To the Obama visit: he plays it down. “Everything went without a hitch and after it was over it was a bit of an anti-climax,” he says. “In the run-up we had meeting after meeting with embassy staff and just when we thought everything was in place, we had another round of meetings. Nothing was left to chance.”

Hanley met the First Lady and presented her with a 1926 copy of Ulysses and a copy of the Constitution which was drafted in Room 112 by Michael Collins and his fellow Free Staters in 1922.

The rare copy of Ulysses was sourced by Dennis O'Brien (no, not that one). Dennis is the concierge. He's a real Mr Fixit. "My main strength is my contacts," he tells me. "I have been 26 years in this business and while I may not be able to guarantee a guest a table at Chapter One with an hour's notice, at least I know Declan – the restaurant manager there – well enough to give him a ring. If he can possibly accommodate me, he will."

Dennis is discreet, too discreet for my liking and he won’t divulge the peccadilloes of any of the famous people he has sorted things out for. He’s disappointingly discreet about shenanigans in the Horseshoe Bar, too. For decades the Horseshoe was at the centre of much intrigue in Ireland and a place where “women with a past met men with no future”. All the drama and all the late night assignations (and drunkenness) have switched to the front of the hotel and now standing room is hard to find in the L-shaped Number 27 bar most nights. It may be buzzing, but some of the magic is gone.

I go back to work. JD is talking earnestly to his assistant. Something important, no doubt. “I need you to get me some Maltesers, some Partegas and a can of beer,” he tells her. A very special guest is checking in later. He has spent more than 700 nights in the Shelbourne since 2007 and because of his loyalty he is getting two of his favourite things – Cuban cigars and Maltesers. The beer is for another guest.

I am sent back to the door and given a top hat and tails. I look more Charlie Chaplin than Great Gatsby. A couple come out and ask for directions to Dunne & Crescenzi. I know the Italian restaurant well, but my mind goes blank. Rather than say I don’t know, I point vaguely down Kildare Street.
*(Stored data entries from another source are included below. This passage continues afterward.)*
-- ==== Sys2Proof/Machine/AttnMath.lean ====
section
/-! DEFINITION. The arithmetic of attention (06_attention.md R214 to R219, R230 to R234, R237, R238): rotation, the basin, the
flush of a page, masks, the partial of one element of a set and the fold, the selection of pages. -/
namespace Sys2Proof.Machine

/-! ## Rotation (R214 to R216) -/

/-- The cosines and sines of the rotated pairs at a position. -/
def rotPairs (l : KvLayout) (pos : Nat) : List (Num × Num) :=
  if kvRope l = 0 then []
  else
    let lnb := nlog (num (dec32 (kvRopeBase l)))
    (List.range (kvRopeDims l / 2)).map (fun t =>
      let inv := nexp (nmul (ndiv (nneg (nCount (2 * t))) (nCount (kvRopeDims l))) lnb)
      let ang := nmul (nCount pos) inv
      (ncos ang, nsin ang))

/-- One head's vector rotated by the pairs of its position. -/
def rotHead (l : KvLayout) (cs : List (Num × Num)) (x : List Num) : List Num :=
  let r := kvRopeDims l
  let h := r / 2
  (x.zipIdx).map (fun (e : Num × Nat) =>
    let i := e.2
    if kvRope l = 0 || decide (r ≤ i) then e.1
    else
      let t := if kvRope l = 1 then i / 2 else i % h
      let lo := if kvRope l = 1 then i % 2 == 0 else decide (i < h)
      let x0 := x.getD (if kvRope l = 1 then 2 * t else t) (num vZero)
      let x1 := x.getD (if kvRope l = 1 then 2 * t + 1 else t + h) (num vZero)
      let (c, s) := cs.getD t (num vOne, num vZero)
      if lo then nsub (nmul x0 c) (nmul x1 s) else nadd (nmul x0 s) (nmul x1 c))

/-- Head `h` of a row of heads of `n` elements. -/
def headOf (row : List Num) (n h : Nat) : List Num := (row.drop (h * n)).take n

/-- Every head of a row rotated for a position. -/
def rotRow (l : KvLayout) (pos : Nat) (row : List Num) : List Num :=
  let cs := rotPairs l pos
  (List.range (row.length / kvDim l)).flatMap (fun h => rotHead l cs (headOf row (kvDim l) h))

/-! ## The basin (R213) -/

/-- The device offset of the basin row of a position: keys when `kv` is 0, values when it is 1. The layout inside the basin is
private, DESIGN CHOICE (log 37). -/
def basinAt (d : Dev) (t : TableSt) (layer kv pos : Nat) : Nat :=
  let l := t.layout
  (heapAddr (getPart d t.hold) t.basin).getD 0 + ((2 * layer + kv) * kvBasin l + pos % kvBasin l) * (kvCols l * 2)

/-- The values of a basin row. -/
def basinRow (d : Dev) (t : TableSt) (layer kv pos : Nat) : List Num :=
  (words16 (memRead d.hbm (basinAt d t layer kv pos) (kvCols t.layout * 2))).map (fun w =>
    num (decodeElem (kvBfmt t.layout) w.toNat))

/-- Bytes stored to HBM; lines they cover whole are good again (R333). -/
def hbmWrite (d : Dev) (a : Nat) (bs : List Byte) : Dev :=
  { d with hbm := memWrite d.hbm a bs, hbmBad := clearBad d.hbmBad 64 a bs.length }

/-- The DETAIL addresses of the uncorrectable lines in `n` bytes of HBM from `a`. -/
def hbmFails (d : Dev) (a n : Nat) : List Nat :=
  (d.hbmBad.filter (fun b => decide (a < b + 64) && decide (b < a + n))).map (lineDetail 1 0)

/-- A position's keys and values rounded to BASIN_FMT and written to its slot; the flags. -/
def basinPut (d : Dev) (t : TableSt) (layer pos : Nat) (k v : List Num) : Dev × NumFlags :=
  let enc (row : List Num) : List Byte × NumFlags :=
    let es := row.map (fun q => let (e, fl) := convElem (kvBfmt t.layout) q.v; (e, q.fl ||| fl))
    (es.flatMap (fun e => leBytes e.1 2), es.foldl (fun a e => a ||| e.2) 0)
  let (kb, kf) := enc k
  let (vb, vf) := enc v
  (hbmWrite (hbmWrite d (basinAt d t layer 0 pos) kb) (basinAt d t layer 1 pos) vb, kf ||| vf)

/-! ## Flush (R217 to R219) -/

/-- The basis ID of a layer's keys or values. -/
def kvBasisId (l : KvLayout) (layer kv : Nat) : Nat := kvBasis l + 2 * layer + kv

/-- The slot that was CURRENT when the pins were taken: the first pinned of the ID (R93, R95). -/
def flushSlot (d : Dev) (pins : List (Nat × Bool)) (id : Nat) : Option BasisSlot :=
  (pins.find? (fun p => p.1 == id)).map (fun p => slotOf (getBasis d id) p.2)

/-- Why a flush of a layer cannot be made (R218). -/
def flushBar (d : Dev) (pins : List (Nat × Bool)) (l : KvLayout) (layer : Nat) : Option Status :=
  [0, 1].findSome? (fun kv => match flushSlot d pins (kvBasisId l layer kv) with
    | none => some .basisAbsent
    | some s => if s.rank != kvRank l || s.columns != kvCols l then some .badDescriptor else none)

/-- Where a layer's page lies in a frame. -/
def pageAt (frame : Nat) (l : KvLayout) (layer kv : Nat) : Nat := frame + (2 * layer + kv) * kvExt l

/-- The digest of a layer's page for one KV head: 64 FP8 E4M3 bytes (R219). -/
def digestOf (l : KvLayout) (layer h : Nat) (keys : List (List Num)) : List Byte × NumFlags :=
  let n := kvDim l
  let heads := keys.map (fun row => headOf row n h)
  let mu := (List.range n).map (fun i => ndiv (reduceSum (heads.map (fun x => x.getD i (num vZero)))) (nCount (kvPage l)))
  let es := (List.range 64).map (fun t =>
    let g := reduceSum ((mu.zipIdx).map (fun (m : Num × Nat) =>
      nmul m.1 (num (decodeElem 0x03 (l.proj.getD ((layer * n + m.2) * 64 + t) 0).toNat))))
    let q := ndiv g (num (dec32 (kvDigScale l)))
    let (e, fl) := convElem 0x04 q.v
    (e, q.fl ||| fl))
  (es.map (fun e => BitVec.ofNat 8 e.1), es.foldl (fun a e => a ||| e.2) 0)

/-- Page `p` of a layer compressed into its frame, with its digests; the page's entry must be there. The commit that follows
publishes the LAYER_DONE bit that it sets. -/
def flushPage (d : Dev) (t : TableSt) (pins : List (Nat × Bool)) (layer p : Nat) : Dev × TableSt × NumFlags :=
  match tget t.entries p with
  | none => (d, t, 0)
  | some e =>
    let l := t.layout
    let pos := (List.range (kvPage l)).map (fun i => p * kvPage l + i)
    let put (dw : Dev × NumFlags) (kv : Nat) : Dev × NumFlags :=
      match flushSlot d pins (kvBasisId l layer kv) with
      | none => dw
      | some s =>
        let sc := if kv = 0 then kvKScale l else kvVScale l
        let us := (pos.map (basinRow d t layer kv)).map (compressU s (num (dec32 sc)))
        let (bs, fl) := formBlock (1 + kv) (kvUfmt l) (kvBasisId l layer kv) s.gen sc s us
        (hbmWrite dw.1 (pageAt (frameAddr d e) l layer kv) bs, dw.2 ||| fl)
    let (d1, f1) := put (put (d, 0) 0) 1
    let digs : Dev × NumFlags := match e.dig with
      | none => (d1, f1)
      | some o =>
        let base := (heapAddr (getPart d e.part) o).getD 0 + layer * kvHeads l * 64
        (List.range (kvHeads l)).foldl (fun (dw : Dev × NumFlags) h =>
          let (bs, fl) := digestOf l layer h (pos.map (basinRow d t layer 0))
          (hbmWrite dw.1 (base + h * 64) bs, dw.2 ||| fl)) (d1, f1)
    (digs.1, { t with entries := tset t.entries p { e with done := e.done ||| BitVec.ofNat 128 (2 ^ layer) } }, digs.2)

/-! ## Masks (R223, R230, R231) -/

/-- The block rows and block columns of a mask map, and the bytes of its block map. -/
def mapCols (e : LenEntry) : Nat := ceilDiv e.seqLen.toNat 64
def mapRows (e : LenEntry) : Nat := ceilDiv e.qLen.toNat 64
def mapRowBytes (e : LenEntry) : Nat := 8 * ceilDiv (mapCols e) 32
def mapBytes (e : LenEntry) : Nat := mapRows e * mapRowBytes e

/-- The code of block (a, c). Each block row is padded to a multiple of 8 bytes, DEDUCED (log 38). -/
def mapCode (e : LenEntry) (m : List Byte) (a c : Nat) : Nat := bits (leAt m (a * mapRowBytes e + c / 4) 1) (2 * (c % 4)) 2

/-- How many blocks before (a, c) in row-major order have code 2. -/
def mapBitmaps (e : LenEntry) (m : List Byte) (a c : Nat) : Nat :=
  ((List.range (a * mapCols e + c)).filter (fun i => mapCode e m (i / mapCols e) (i % mapCols e) == 2)).length

/-- Whether the mask of an entry allows row `r` at position `q` the key at `j`. The map `m` holds the block map, then the
bitmaps. -/
def allowed (t : TableSt) (e : LenEntry) (m : List Byte) (r q j : Nat) : Bool :=
  decide (j < e.seqLen.toNat) && (!t.isRing || decide (q < j + t.windowPos)) &&
  (match e.mask.toNat % 4 with
    | 0 => true
    | 1 => decide (j ≤ q)
    | _ =>
      match mapCode e m (r / 64) (j / 64) with
      | 0 => false
      | 1 => true
      | _ =>
        let bit := (r % 64) * 64 + j % 64
        (leAt m (mapBytes e + 512 * mapBitmaps e m (r / 64) (j / 64) + bit / 8) 1).testBit (bit % 8))

/-! ## One element and the fold (R232, R233) -/

/-- The partial of an element or of a prefix of a set. -/
structure PartialV where
  empty : Bool
  m     : Num
  l     : Num
  o     : List Num

def PartialV.none : PartialV := ⟨true, num vZero, num vZero, []⟩

/-- The flags that a partial carries. -/
def PartialV.flags (p : PartialV) : NumFlags := p.m.fl ||| p.l.fl ||| p.o.foldl (fun a q => a ||| q.fl) 0

def negInf : Num := num (.inf true)

/-- One element for one query head: `q` its rotated query, `ks` and `vs` the head's keys and values with whether each is
allowed. -/
def elemPartial (scale : Num) (q : List Num) (ks vs : List (List Num)) (ok : List Bool) : PartialV :=
  let s := (ks.zip ok).map (fun (k : List Num × Bool) =>
    if k.2 then nmul (reduceSum (List.zipWith nmul q k.1)) scale else negInf)
  let m := reduceMax s
  if s.isEmpty || m.v == .inf true then PartialV.none
  else
    let p := s.map (fun x => nexp (nsub x m))
    let n := (vs.headD []).length
    ⟨false, m, reduceSum p, (List.range n).map (fun i => reduceSum (List.zipWith (fun a v => nmul a (v.getD i (num vZero))) p vs))⟩

/-- The fold of a further partial into the running one. -/
def foldPartial (a b : PartialV) : PartialV :=
  if b.empty then a
  else if a.empty then b
  else
    let mn := nmax a.m b.m
    let x := nexp (nsub a.m mn)
    let y := nexp (nsub b.m mn)
    ⟨false, mn, nadd (nmul a.l x) (nmul b.l y), List.zipWith (fun p q => nadd (nmul p x) (nmul q y)) a.o b.o⟩

/-- The output of a row's head: +0 when nothing was computed. -/
def partialOut (n : Nat) (p : PartialV) : List Num :=
  if p.empty then List.replicate n (num vZero) else p.o.map (fun x => ndiv x p.l)

/-! ## Retrieval (R237, R238) -/

/-- The digest of a page for a layer and a KV head. -/
def digestVec (d : Dev) (l : KvLayout) (e : PtEntry) (layer h : Nat) : List Num :=
  match e.dig with
  | none => []
  | some o =>
    (memRead d.hbm ((heapAddr (getPart d e.part) o).getD 0 + (layer * kvHeads l + h) * 64) 64).map (fun b => num (decodeElem 0x04 b.toNat))

/-- The score of a page for a row whose rotated query heads are `qs`. -/
def pageScore (d : Dev) (l : KvLayout) (layer : Nat) (qs : List (List Num)) (e : PtEntry) : Num :=
  let n := kvDim l
  let g := kvGroup l
  reduceSum ((List.range (kvHeads l)).map (fun h =>
    let heads := (qs.drop (h * g)).take g
    let mean := (List.range n).map (fun i => ndiv (reduceSum (heads.map (fun x => x.getD i (num vZero)))) (nCount g))
    let proj := (List.range 64).map (fun t => reduceSum ((mean.zipIdx).map (fun (m : Num × Nat) =>
      nmul m.1 (num (decodeElem 0x03 (l.proj.getD ((layer * n + m.2) * 64 + t) 0).toNat)))))
    reduceSum (List.zipWith nmul proj (digestVec d l e layer h))))

/-- The pages of a row's set under retrieval, and the flags of the scores: sinks, window, and the best of the rest (R237). -/
def selectPages (d : Dev) (l : KvLayout) (layer param1 : Nat) (qs : List (List Num)) (pages : List (Nat × PtEntry)) :
    List (Nat × PtEntry) × NumFlags :=
  let topk := bits param1 8 9
  let sink := bits param1 17 4
  let win := bits param1 21 11
  let n := pages.length
  let isFixed (p : Nat) : Bool := decide (p < sink) || decide (n ≤ p + win)
  let rest := pages.filter (fun e => !isFixed e.1)
  if rest.length ≤ topk then (pages, 0)
  else
    let scores := rest.map (fun e => pageScore d l layer qs e.2)
    let chosen := (topOf topk scores).map (fun s => (rest.getD s.2 (0, ⟨false, false, 0, 0, 0, none, 0⟩)).1)
    (pages.filter (fun e => isFixed e.1 || chosen.contains e.1), flagsOf scores)

end Sys2Proof.Machine
end

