-- ==== Sys2Proof/Machine/Output.lean ====
section
/-! DEFINITION. Requests at their origin (08_serving.md R280 to R298): the fields of REQUEST_SUBMIT, request completions, budgets and
leases, output rings with their moderation, the end and the cancellation of a request. -/
namespace Sys2Proof.Machine

/-! ## REQUEST_SUBMIT's fields (Tables 8.1, 8.2) -/

def rqId (p : Post) : W64 := dHandle p
def rqClass (p : Post) : Nat := dNat p 16 1
def rqComp (p : Post) : Nat := dNat p 17 1
def rqPrompt (p : Post) : Nat := dNat p 20 4
def rqMax (p : Post) : Nat := dNat p 24 4
def rqDeadline (p : Post) : Nat := dNat p 28 4
def rqOut (p : Post) : Nat := dNat p 48 8
def rqDstate (p : Post) : Nat := leAt p.arg 24 4
def rqLog2 (p : Post) : Nat := leAt p.arg 28 1
def rqVector (p : Post) : Nat := leAt p.arg 30 2
def rqModCount (p : Post) : Nat := leAt p.arg 32 2
def rqModUsec (p : Post) : Nat := leAt p.arg 34 2
def rqEndTtl (p : Post) : Nat := leAt p.arg 36 4
def rqStop (p : Post) : List W32 := (List.range 4).map (fun i => BitVec.ofNat 32 (leAt p.arg (40 + 4 * i) 4))

/-! ## Completions (R283, Tables 8.4, 8.5) -/

def kAdmitted : Nat := 0
def kHeld : Nat := 1
def kStepFailed : Nat := 2
def kDropped : Nat := 3
def kAdrift : Nat := 4
def kEnded : Nat := 5
def kMoored : Nat := 6
def kResumed : Nat := 7
def kLost : Nat := 8

/-- Bytes 24 to 31 of a request completion (Table 8.4). -/
def reqExtra (r : ReqSt) (kind : Nat) (final : Bool) : Nat :=
  r.emitted % 2 ^ 24 + 2 ^ 24 * b2n final + 2 ^ 25 * b2n r.weir + 2 ^ 26 * b2n r.late + 2 ^ 27 * b2n r.recomputed +
    2 ^ 28 * kind + 2 ^ 32 * r.slot

/-- A completion that is not final: the descriptor stays in flight. -/
def reqNote (d : Dev) (r : ReqSt) (kind : Nat) (st : Status) (detail : Nat) : Dev :=
  if (getFn d r.fn).inReset then d
  else
    let c := (getRing d r.fn r.ring).cplRing.toNat
    let C := getRing d r.fn c
    setRing d r.fn c { C with
      waiting := C.waiting ++ [⟨dTag r.post, st, r.ring, BitVec.ofNat 64 detail, BitVec.ofNat 64 (reqExtra r kind false),
        flagIrq (dFlags r.post)⟩] }

/-- Whether a completion of the request waits for room in its completion ring (R464). -/
def noteWaits (d : Dev) (r : ReqSt) : Bool :=
  (getRing d r.fn (getRing d r.fn r.ring).cplRing.toNat).waiting.any (fun c => c.ring == r.ring && c.tag == dTag r.post)

/-! ## Budgets (R289 to R291) -/

def getBudget (d : Dev) (f : Fn) : Option Budget := (tget d.budgets f.val).bind (fun b => if b.metered then some b else none)

/-- RESERVED rises. -/
def reserve (d : Dev) (f : Fn) (n : Nat) : Dev := { d with budgets := tmod d.budgets f.val (fun b => { b with reserved := b.reserved + n }) }

/-- Units move from RESERVED to USED. -/
def spend (d : Dev) (f : Fn) (n fromRes : Nat) : Dev :=
  { d with budgets := tmod d.budgets f.val (fun b => { b with used := b.used + n, reserved := b.reserved - fromRes }) }

/-- Whether units fit under LIMIT beside what is used and reserved. -/
def budgetFits (d : Dev) (f : Fn) (n : Nat) : Bool :=
  match getBudget d f with
  | none => true
  | some b => decide (b.used + b.reserved + n ≤ 256 * b.limit)

/-- A message from the origin to the owner of a request. -/
def toOwner (d : Dev) (req : W64) (r : ReqSt) (m : LockMsg) (reason : Nat) : Dev :=
  lockSend d (lockHdr d req r.epoch 0 reason 0xFF 5 r.home) m (holderDev r.owner)

/-- A lease asked for is granted when it fits (R291). -/
def grantLease (d : Dev) (req : W64) : Dev :=
  match getReq d req with
  | none => d
  | some r =>
    if r.leaseAsk = 0 || !budgetFits d r.fn (256 * r.leaseAsk) then d
    else
      let d1 := setReq (reserve d r.fn (256 * r.leaseAsk)) req { r with leaseRes := r.leaseRes + 256 * r.leaseAsk, leaseAsk := 0 }
      toOwner d1 req r (.leaseGrant r.leaseAsk) 0

/-- The leases that a function's requests wait for, in ascending request ID. -/
def grantLeases (d : Dev) (f : Fn) : Dev :=
  (d.requests.filter (fun e => e.2.fn == f && e.2.leaseAsk != 0)).foldl (fun d e => grantLease d (BitVec.ofNat 64 e.1)) d

/-- What a request has reserved and not used goes back (R291). -/
def returnBudget (d : Dev) (req : W64) : Dev :=
  match getReq d req with
  | none => d
  | some r =>
    let n := r.prefillRes + r.leaseRes
    let d1 := { d with budgets := tmod d.budgets r.fn.val (fun b => { b with reserved := b.reserved - n }) }
    grantLeases (setReq d1 req { r with prefillRes := 0, leaseRes := 0, leaseAsk := 0 }) r.fn

/-- Units of prompt or feed positions committed (R290): they come from what the request has reserved for them. -/
def chargePositions (d : Dev) (req : W64) (n : Nat) : Dev :=
  match getReq d req with
  | none => d
  | some r => match getBudget d r.fn with
    | none => d
    | some b =>
      let u := n * b.weight
      let k := min u r.prefillRes
      setReq (spend d r.fn u k) req { r with prefillRes := r.prefillRes - k }

/-! ## The end of a request -/

/-- LDONE of a transfer with its REASON (R258); a source on another device keeps it (log 47). -/
def ldoneOut (req : W64) (r : ReqSt) (reason : Nat) : Nat :=
  let v := r.ldone.getD (Config.farLdone req)
  bits v 0 2 + reason % 256 * 256 + bits v 16 48 * 2 ^ 16

/-- The outcome of the descriptors that waited for a request when it ends: LOCK_MOVE's LDONE carries the reason (Tables 7.7, 7.9). -/
def endAsks (d : Dev) (req : W64) (st : Status) (reason : Nat) : Dev :=
  match getReq d req with
  | none => d
  | some r => r.asks.foldl (fun d p =>
      complete d p st r.epoch (if opcode p = 0x0440 then ldoneOut req r reason else 0)) (setReq d req { r with asks := [] })

/-- The final completion: the request is live no more (R283). -/
def finalReq (d : Dev) (req : W64) (kind : Nat) (st : Status) (detail : Nat) : Dev :=
  match getReq (returnBudget d req) req with
  | none => d
  | some r =>
    let d1 := returnBudget d req
    let idx := match r.post.src with | .ring _ _ i => i | .step .. => 0
    let d2 := completeRing d1 r.fn r.ring idx (dTag r.post) (dTag r.post) (dFlags r.post) st (BitVec.ofNat 64 detail)
      (BitVec.ofNat 64 (reqExtra r kind true))
    { d2 with requests := tdel d2.requests req.toNat, ended := (r.fn, req) :: d2.ended.filter (fun e => e != (r.fn, req)) }

/-- OK, or OK_LATE when a record carried LATE (R301). -/
def okStatus (r : ReqSt) : Status := if r.late then .okLate else .ok

/-! ## Output rings (R292 to R295) -/

/-- The 16 bytes of an output record (Table 8.10). -/
def recBytes (o : OutRec) (phase : Bool) : List Byte :=
  leBytes o.token.toNat 4 ++ leBytes o.position.toNat 4 ++
    leBytes (b2n o.last + 2 * b2n o.late + 4 * b2n o.cancel + 8 * b2n o.error + 2 ^ 15 * b2n phase) 2 ++
    leBytes (statusCode o.status).toNat 2 ++ leBytes o.delta.toNat 4

/-- Whether the output ring has room. -/
def outRoom (r : ReqSt) : Bool := decide ((r.produced - r.consumed).toNat < 2 ^ rqLog2 r.post)

/-- The interrupt of one more record (R295). -/
def outModerate (d : Dev) (req : W64) (last : Bool) : Dev :=
  match getReq d req with
  | none => d
  | some r =>
    let n := r.modPend + 1
    if firesNow (BitVec.ofNat 16 (rqModCount r.post)) (BitVec.ofNat 16 (rqModUsec r.post)) n last then
      fireVector (setReq d req { r with modPend := 0, modTimer := false }) r.fn (rqVector r.post)
    else setReq d req { r with modPend := n, modTimer := r.modTimer || rqModUsec r.post != 0 }

/-- What the last record of a request ends: a cancelled one, an erroneous one, one whose generation has ended without a mooring. -/
def afterLast (d : Dev) (req : W64) (o : OutRec) : Dev :=
  match getReq d req with
  | none => d
  | some r =>
    if o.cancel then finalReq d req kEnded .cancelled (b2n (r.cancelled == some rLate))
    else if o.error then finalReq d req kEnded o.status o.position.toNat
    else if rqEndTtl r.post = 0 then finalReq d req kEnded (okStatus r) r.historyLen
    else d

/-- An end that waited for the last record (R283, R305). -/
def finishEnding (d : Dev) (req : W64) (r : ReqSt) : Dev :=
  match r.ending with
  | none => d
  | some (.ok, _) => finalReq d req kEnded (okStatus r) r.historyLen
  | some (st, detail) => finalReq d req kEnded st detail.toNat

/-- The records that wait are written while the ring has room; ERROR and CANCELLED records are not counted (R290). -/
def writeOut (req : W64) : Nat → Dev → Dev
  | 0, d => d
  | n + 1, d =>
    match getReq d req with
    | none => d
    | some r =>
      match r.waiting with
      | [] => finishEnding d req r
      | o :: rest =>
        if !outRoom r || !hostOpen d r.fn then d
        else
          let n2 := 2 ^ rqLog2 r.post
          let a := rqOut r.post + 16 * (r.produced.toNat % n2)
          let phase := r.produced.toNat / n2 % 2 == 0
          let tok := !o.error && !o.cancel
          let d1 := { d with host := memWrite d.host a (recBytes o phase) }
          let k := min 256 r.leaseRes
          let r1 := { r with
            produced := r.produced + 1, waiting := rest, emitted := r.emitted + b2n tok, late := r.late || o.late
            leaseRes := if tok then r.leaseRes - k else r.leaseRes }
          let d2 := setReq (if tok then spend d1 r.fn 256 k else d1) req r1
          let d3 := outModerate d2 req o.last
          writeOut req n (if o.last then afterLast d3 req o else d3)

/-- RING_HOLD and RING_FREE follow from whether records wait (R294). -/
def ringSignal (d : Dev) (req : W64) : Dev :=
  match getReq d req with
  | none => d
  | some r =>
    let held := !r.waiting.isEmpty
    if held == r.ringHeld then d
    else toOwner (setReq d req { r with ringHeld := held }) req r (if held then .ringHold else .ringFree) 0

/-- Records for the output ring of a request (R293, R294). -/
def emitRecs (d : Dev) (req : W64) (recs : List OutRec) : Dev :=
  match getReq d req with
  | none => d
  | some r =>
    let d1 := setReq d req { r with waiting := r.waiting ++ recs }
    ringSignal (writeOut req (r.waiting.length + recs.length + 1) d1) req

/-- OUTPUT_MOD_TIMER (R295). -/
def execOutputModTimer (fn : Fn) (slot : Nat) (s : State) : Host.Outcome State Fault Refusal :=
  let d := s.dev
  match d.requests.find? (fun e => e.2.fn == fn && e.2.slot == slot) with
  | none => answer s d
  | some (k, r) =>
    if r.modTimer then
      answer s (fireVector (setReq d (BitVec.ofNat 64 k) { r with modPend := 0, modTimer := false }) fn (rqVector r.post))
    else answer s d

/-! ## Cancellation at the origin (R297, R298) -/

/-- The CANCELLED record: its position is the next one; its DELTA is what the barge has been charged since the last record when
it lies here (log 51). -/
def cancelRecord (d : Dev) (req : W64) (r : ReqSt) (reason : Nat) : OutRec :=
  let delta := match getBarge d req with
    | some b => BitVec.ofNat 32 (min 0xFFFFFFFF ((tickBarge d b).hdr.charged / 1000))
    | none => if r.phase = .live then Config.farDelta req else 0
  { token := 0xFFFFFFFF, position := BitVec.ofNat 32 r.historyLen, last := true, late := r.late || reason == rLate, cancel := true
    error := false, status := .cancelled, delta := delta }

/-- A live request cancelled: from now on no record of it is taken; what waited is discarded; the owner is told. -/
def cancelReq (d : Dev) (req : W64) (reason : Nat) : Dev :=
  match getReq d req with
  | none => d
  | some r =>
    let o := cancelRecord d req r reason
    let d1 := setReq d req { r with cancelled := some reason, waiting := [], late := r.late || reason == rLate }
    let d2 := match r.phase with
      | .live => toOwner d1 req r .cancel reason
      | .held => lockSend d1 (lockHdr d1 req r.epoch 0 reason 0xFF 5 r.home) .release r.home.toNat
      | .asking => d1
    emitRecs (endAsks d2 req .cancelled reason) req [o]

end Sys2Proof.Machine
end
They want me to be more specific, so I am. Specific and quite wrong. They’re probably still looking for the place today. Sorry.

I retreat to the staff room where I read that the four keys to a high guest rating are room cleanliness, room maintenance, breakfast and the internet service. “The internet is not something that will bring someone to the hotel, but if it is not there, they will miss it,” JD says.

JD doubles as the butler for the Princess Grace Suite. Tomorrow night someone will shell out €2,500 to stay in the suite. For one night only. So we have to get it ready. Well, I say we, but JD is all over it. He puts the flowers in place, checks the Nespresso pods, fluffs pillows and stocks the free bar. I carry a tray.

When the suite is occupied tomorrow he’ll be on 24-hour call. Before then, he has much to do and he needs me out of his hair. He hands me my cards and as we stand in the lobby we make idle chit chat.

“My great, great, great, great grandfather was Charles Dickens,” one of us says. It is not me. I am flabbergasted.

JD Flynn is a direct descendent of one of the finest novelists the English language has ever seen? And he mentions it only in passing? His colleagues don’t even know. Well, they might now.

I hope he didn’t have any great expectations of me as a colleague and whether he thought it was the best of times or the worst of times, I can’t say for sure, but I’m pretty certain it’s still the age of The Shelbourne.